Voorafgaand aan dit verhoor heeft op 12 december 2002 een telefoongesprek plaatsgevonden tussen verzoeker en een politieambtenaar in verband met het plannen van de datum van verhoor. Op 14 december 2002 heeft verzoeker zijn aanvaring met M. en diens vrouw op papier vastgelegd. Verzoeker was voornemens deze verklaring af te geven op het bureau op 17 december 2002, maar heeft dit niet gedaan.
2. Verzoeker klaagt erover dat ambtenaren van het regionale politiekorps Utrecht zijn aangifte wegens bedreiging door de heer M. niet hebben willen opnemen, dan wel niet in behandeling hebben willen nemen.

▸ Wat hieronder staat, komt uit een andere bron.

-- ==== Sys2Proof/Tests/Slice0.lean ====
section
/-! SUPPORT. Tests of one step each, and for every statement with hypotheses a concrete state and
operands that meet them. Expected values are the spec's: spec/95_test_vectors.md, or the example of
the rule named. -/

namespace Sys2Proof.Tests

open Sys2Proof.Machine Sys2Proof.Safety

/-! ## Well-formedness: every check refuses an ill-formed line (R112, R113) -/

theorem test_wf_refuses_wide_number :
    ([.cfgSpb 256, .cfgSfd 256, .crcInit 65536, .crcByte 256, .crcByteS 256, .crctRd 256,
      .fcfLoad 65536, .padCalc 65536, .dinWr 256 0, .dinWr 0 256, .dinRd 256, .foutRd 256,
      .regRd 256] : List AsmLine).all (fun l => !l.wf) = true := by decide

theorem test_wf_refuses_wide_fcf_operand :
    ([{ ft := 16 }, { se := 4 }, { fp := 4 }, { ar := 4 }, { pc := 4 }, { dam := 8 },
      { sam := 8 }] : List FcfEncOperands).all (fun f => !(AsmLine.fcfEnc f).wf) = true := by decide

theorem test_wf_refuses_wide_build_operand :
    ([{ seq := 512 }, { v := 32 }, { w := 256 }, { pad := 2 }] : List BuildOperands).all
      (fun b => !(AsmLine.build b).wf) = true := by decide

theorem test_wf_refuses_pseudo_operand :
    ([.crcBytes [1, 256], .crcStr [Char.ofNat 128], .crc16 65536 [], .crc16 0 [256],
      .dinLoad 256 [], .dinLoad 0 [256], .dinLoad 255 [1, 2]] : List AsmLine).all
      (fun l => !l.wf) = true := by decide

theorem test_wf_accepts_illegal_but_fitting :
    (AsmLine.fcfEnc { ft := 15, se := 3 }).wf = true ∧
    (AsmLine.build { seq := 511, v := 31, w := 255, pad := 1 }).wf = true ∧
    (AsmLine.dinLoad 254 [1, 2]).wf = true := by decide

/-! ## Decoding: one word per constructor, written out from the patterns of R101 and the opcodes of
R108 -/

theorem test_decode_nop :
    decode 0b00000000_000000000000000000000000#32 = .ok (.nop) ∧
    encode (.nop) = 0b00000000_000000000000000000000000#32 := by decide

theorem test_decode_cfgSpb :
    decode 0b00000001_0000000000000000_00001010#32 = .ok (.cfgSpb 10#8) ∧
    encode (.cfgSpb 10#8) = 0b00000001_0000000000000000_00001010#32 := by decide

theorem test_decode_cfgSfd :
    decode 0b00000010_0000000000000000_10100111#32 = .ok (.cfgSfd 0xA7#8) ∧
    encode (.cfgSfd 0xA7#8) = 0b00000010_0000000000000000_10100111#32 := by decide

theorem test_decode_clrErr :
    decode 0b00000011_000000000000000000000000#32 = .ok (.clrErr) ∧
    encode (.clrErr) = 0b00000011_000000000000000000000000#32 := by decide

theorem test_decode_crcInit :
    decode 0b00010000_00000000_0001001000110100#32 = .ok (.crcInit 0x1234#16) ∧
    encode (.crcInit 0x1234#16) = 0b00010000_00000000_0001001000110100#32 := by decide

theorem test_decode_crcByte :
    decode 0b00010001_0000000000000000_01010110#32 = .ok (.crcByte 0x56#8) ∧
    encode (.crcByte 0x56#8) = 0b00010001_0000000000000000_01010110#32 := by decide

theorem test_decode_crcByteS :
    decode 0b00010010_0000000000000000_01010110#32 = .ok (.crcByteS 0x56#8) ∧
    encode (.crcByteS 0x56#8) = 0b00010010_0000000000000000_01010110#32 := by decide

theorem test_decode_crctRd :
    decode 0b00010011_0000000000000000_10000000#32 = .ok (.crctRd 0x80#8) ∧
    encode (.crctRd 0x80#8) = 0b00010011_0000000000000000_10000000#32 := by decide

theorem test_decode_fcfEnc :
    decode 0b00100000_000000_110_011_10_01_11_10_1001#32 = .ok (.fcfEnc 9#4 2#2 3#2 1#2 2#2 3#3 6#3) ∧
    encode (.fcfEnc 9#4 2#2 3#2 1#2 2#2 3#3 6#3) = 0b00100000_000000_110_011_10_01_11_10_1001#32 := by decide

theorem test_decode_fcfLoad :
    decode 0b00100001_00000000_1111000000001111#32 = .ok (.fcfLoad 0xF00F#16) ∧
    encode (.fcfLoad 0xF00F#16) = 0b00100001_00000000_1111000000001111#32 := by decide

theorem test_decode_fcfDec :
    decode 0b00100010_000000000000000000000000#32 = .ok (.fcfDec) ∧
    encode (.fcfDec) = 0b00100010_000000000000000000000000#32 := by decide

theorem test_decode_build :
    decode 0b00110000_0_100000011_1_10010_01100101#32 = .ok (.build 101#8 18#5 1#1 259#9) ∧
    encode (.build 101#8 18#5 1#1 259#9) = 0b00110000_0_100000011_1_10010_01100101#32 := by decide

theorem test_decode_padCalc :
    decode 0b00111000_00000000_1000000000000001#32 = .ok (.padCalc 0x8001#16) ∧
    encode (.padCalc 0x8001#16) = 0b00111000_00000000_1000000000000001#32 := by decide

theorem test_decode_dinWr :
    decode 0b01000000_00000000_00001001_00101010#32 = .ok (.dinWr 9#8 0x2A#8) ∧
    encode (.dinWr 9#8 0x2A#8) = 0b01000000_00000000_00001001_00101010#32 := by decide

theorem test_decode_dinRd :
    decode 0b01000001_0000000000000000_11111110#32 = .ok (.dinRd 0xFE#8) ∧
    encode (.dinRd 0xFE#8) = 0b01000001_0000000000000000_11111110#32 := by decide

3. De korpsbeheerder acht ook dit klachtonderdeel niet gegrond. Zij overweegt hiertoe in grote lijnen hetzelfde als hierboven onder I.3. is weergegeven. De verklaring van 14 december 2002 heeft de korpsbeheerder pas ontvangen op het moment dat de Nationale ombudsman verzoekers klacht aan haar heeft doorgestuurd ter afhandeling. Onderzoek door de plaatsvervangend districtschef naar aanleiding van dit klachtonderdeel heeft geen blijk gegeven van een strafbare gedraging van betrokken ambtenaar M.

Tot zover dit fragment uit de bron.